• _What this task involves_: Say how many lines of the data contain "execFadeOut", and nothing more.

━━━━━ Working data ━━━━━

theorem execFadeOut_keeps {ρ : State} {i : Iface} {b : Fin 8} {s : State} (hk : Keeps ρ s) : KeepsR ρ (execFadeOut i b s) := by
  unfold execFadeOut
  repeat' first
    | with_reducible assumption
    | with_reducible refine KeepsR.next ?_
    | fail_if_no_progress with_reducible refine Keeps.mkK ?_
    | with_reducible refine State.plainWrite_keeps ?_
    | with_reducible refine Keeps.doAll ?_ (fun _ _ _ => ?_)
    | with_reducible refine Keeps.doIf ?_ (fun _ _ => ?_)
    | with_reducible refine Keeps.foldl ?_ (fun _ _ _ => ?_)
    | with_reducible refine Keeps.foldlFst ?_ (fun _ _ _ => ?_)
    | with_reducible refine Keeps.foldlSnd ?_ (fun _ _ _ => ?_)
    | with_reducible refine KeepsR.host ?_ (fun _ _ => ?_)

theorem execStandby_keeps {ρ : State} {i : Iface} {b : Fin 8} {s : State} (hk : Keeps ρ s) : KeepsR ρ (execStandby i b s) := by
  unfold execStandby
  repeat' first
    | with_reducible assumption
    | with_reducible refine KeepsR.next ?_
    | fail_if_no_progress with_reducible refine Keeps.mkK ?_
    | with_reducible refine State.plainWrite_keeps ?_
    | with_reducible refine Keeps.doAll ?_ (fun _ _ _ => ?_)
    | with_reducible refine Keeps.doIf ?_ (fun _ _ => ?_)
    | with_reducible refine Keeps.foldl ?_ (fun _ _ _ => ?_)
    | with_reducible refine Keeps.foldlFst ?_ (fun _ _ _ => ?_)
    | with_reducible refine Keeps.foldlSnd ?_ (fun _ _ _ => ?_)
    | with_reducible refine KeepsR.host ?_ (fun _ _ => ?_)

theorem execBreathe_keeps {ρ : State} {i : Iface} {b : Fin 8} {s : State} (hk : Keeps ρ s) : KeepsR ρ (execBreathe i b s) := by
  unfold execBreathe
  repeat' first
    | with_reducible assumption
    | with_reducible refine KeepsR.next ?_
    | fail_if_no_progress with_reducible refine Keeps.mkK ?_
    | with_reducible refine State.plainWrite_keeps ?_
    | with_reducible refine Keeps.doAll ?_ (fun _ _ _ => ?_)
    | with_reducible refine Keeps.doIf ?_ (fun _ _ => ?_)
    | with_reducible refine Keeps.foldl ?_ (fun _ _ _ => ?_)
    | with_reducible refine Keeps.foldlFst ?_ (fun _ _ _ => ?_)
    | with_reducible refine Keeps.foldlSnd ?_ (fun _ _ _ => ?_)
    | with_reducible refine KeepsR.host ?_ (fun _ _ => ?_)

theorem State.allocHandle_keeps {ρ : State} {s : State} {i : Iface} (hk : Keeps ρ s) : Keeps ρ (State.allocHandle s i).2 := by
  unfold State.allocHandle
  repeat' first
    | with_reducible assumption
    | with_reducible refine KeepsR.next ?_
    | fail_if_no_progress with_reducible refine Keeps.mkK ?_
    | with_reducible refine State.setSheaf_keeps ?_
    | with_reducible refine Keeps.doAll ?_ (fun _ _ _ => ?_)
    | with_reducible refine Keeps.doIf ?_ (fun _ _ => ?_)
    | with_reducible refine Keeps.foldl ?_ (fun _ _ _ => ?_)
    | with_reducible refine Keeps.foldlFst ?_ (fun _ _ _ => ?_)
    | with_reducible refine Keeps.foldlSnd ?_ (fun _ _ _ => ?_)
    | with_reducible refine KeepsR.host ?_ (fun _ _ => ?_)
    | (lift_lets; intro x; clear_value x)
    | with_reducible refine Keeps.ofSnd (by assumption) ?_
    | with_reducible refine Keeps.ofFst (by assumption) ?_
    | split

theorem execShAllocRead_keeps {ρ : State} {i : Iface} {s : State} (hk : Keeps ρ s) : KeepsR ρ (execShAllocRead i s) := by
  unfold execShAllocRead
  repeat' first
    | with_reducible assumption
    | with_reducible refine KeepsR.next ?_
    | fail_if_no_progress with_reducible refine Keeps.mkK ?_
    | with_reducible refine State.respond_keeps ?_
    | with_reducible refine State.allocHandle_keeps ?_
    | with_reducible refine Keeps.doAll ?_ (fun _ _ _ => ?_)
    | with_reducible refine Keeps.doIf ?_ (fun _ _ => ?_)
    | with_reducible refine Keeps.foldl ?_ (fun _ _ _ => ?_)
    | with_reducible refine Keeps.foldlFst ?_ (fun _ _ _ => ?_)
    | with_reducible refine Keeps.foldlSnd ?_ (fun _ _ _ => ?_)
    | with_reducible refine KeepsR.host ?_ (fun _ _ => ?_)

━━━━━
━━━━━ Working data ━━━━━

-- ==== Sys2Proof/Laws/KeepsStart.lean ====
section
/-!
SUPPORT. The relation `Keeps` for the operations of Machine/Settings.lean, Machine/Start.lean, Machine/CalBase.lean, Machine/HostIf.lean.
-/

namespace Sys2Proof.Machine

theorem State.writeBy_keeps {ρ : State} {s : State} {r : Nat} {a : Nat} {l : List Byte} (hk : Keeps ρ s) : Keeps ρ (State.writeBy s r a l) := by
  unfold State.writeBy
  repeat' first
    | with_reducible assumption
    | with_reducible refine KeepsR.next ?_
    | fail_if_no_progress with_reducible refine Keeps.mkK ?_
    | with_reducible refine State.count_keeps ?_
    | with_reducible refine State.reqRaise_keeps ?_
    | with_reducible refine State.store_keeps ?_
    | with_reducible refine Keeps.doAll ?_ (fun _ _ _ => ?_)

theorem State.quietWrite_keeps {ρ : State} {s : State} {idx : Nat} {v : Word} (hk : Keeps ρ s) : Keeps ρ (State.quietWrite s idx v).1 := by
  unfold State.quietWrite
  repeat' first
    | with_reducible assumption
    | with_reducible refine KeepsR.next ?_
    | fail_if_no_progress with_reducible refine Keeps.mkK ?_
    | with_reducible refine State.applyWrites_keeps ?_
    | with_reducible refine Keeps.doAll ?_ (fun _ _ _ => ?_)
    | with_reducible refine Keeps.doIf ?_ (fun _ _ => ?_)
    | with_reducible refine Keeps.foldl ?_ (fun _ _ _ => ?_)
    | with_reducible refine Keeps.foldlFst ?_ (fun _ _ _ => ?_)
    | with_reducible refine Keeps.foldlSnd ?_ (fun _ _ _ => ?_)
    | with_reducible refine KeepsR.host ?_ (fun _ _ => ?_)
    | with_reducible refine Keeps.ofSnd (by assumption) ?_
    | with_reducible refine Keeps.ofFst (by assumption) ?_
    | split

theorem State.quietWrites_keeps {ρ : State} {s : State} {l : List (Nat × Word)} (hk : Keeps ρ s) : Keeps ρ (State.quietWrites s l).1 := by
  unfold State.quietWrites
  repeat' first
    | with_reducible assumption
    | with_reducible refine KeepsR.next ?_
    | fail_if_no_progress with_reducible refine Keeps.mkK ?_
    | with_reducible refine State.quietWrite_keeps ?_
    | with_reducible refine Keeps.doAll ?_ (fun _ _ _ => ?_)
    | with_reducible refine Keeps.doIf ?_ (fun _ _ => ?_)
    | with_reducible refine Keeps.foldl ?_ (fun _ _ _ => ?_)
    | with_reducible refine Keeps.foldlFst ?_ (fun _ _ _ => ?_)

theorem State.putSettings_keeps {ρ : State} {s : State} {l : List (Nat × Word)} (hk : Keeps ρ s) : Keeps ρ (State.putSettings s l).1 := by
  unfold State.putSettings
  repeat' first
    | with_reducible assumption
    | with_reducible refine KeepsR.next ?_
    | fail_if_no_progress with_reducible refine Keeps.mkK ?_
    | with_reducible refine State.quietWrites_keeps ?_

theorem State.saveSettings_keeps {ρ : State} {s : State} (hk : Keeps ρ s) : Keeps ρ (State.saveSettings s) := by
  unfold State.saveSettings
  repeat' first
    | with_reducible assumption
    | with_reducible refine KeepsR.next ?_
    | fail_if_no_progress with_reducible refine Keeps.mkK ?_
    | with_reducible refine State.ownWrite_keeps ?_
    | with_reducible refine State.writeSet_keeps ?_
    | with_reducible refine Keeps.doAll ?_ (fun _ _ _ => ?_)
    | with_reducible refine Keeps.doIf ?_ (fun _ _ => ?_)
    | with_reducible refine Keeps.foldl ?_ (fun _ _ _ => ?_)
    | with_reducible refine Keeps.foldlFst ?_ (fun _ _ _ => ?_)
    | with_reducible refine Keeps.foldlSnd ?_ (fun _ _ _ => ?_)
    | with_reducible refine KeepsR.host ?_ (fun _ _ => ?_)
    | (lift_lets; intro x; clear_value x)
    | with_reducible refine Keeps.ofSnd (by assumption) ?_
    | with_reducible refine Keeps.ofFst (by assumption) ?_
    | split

━━━━━

• _Response to the task_: 2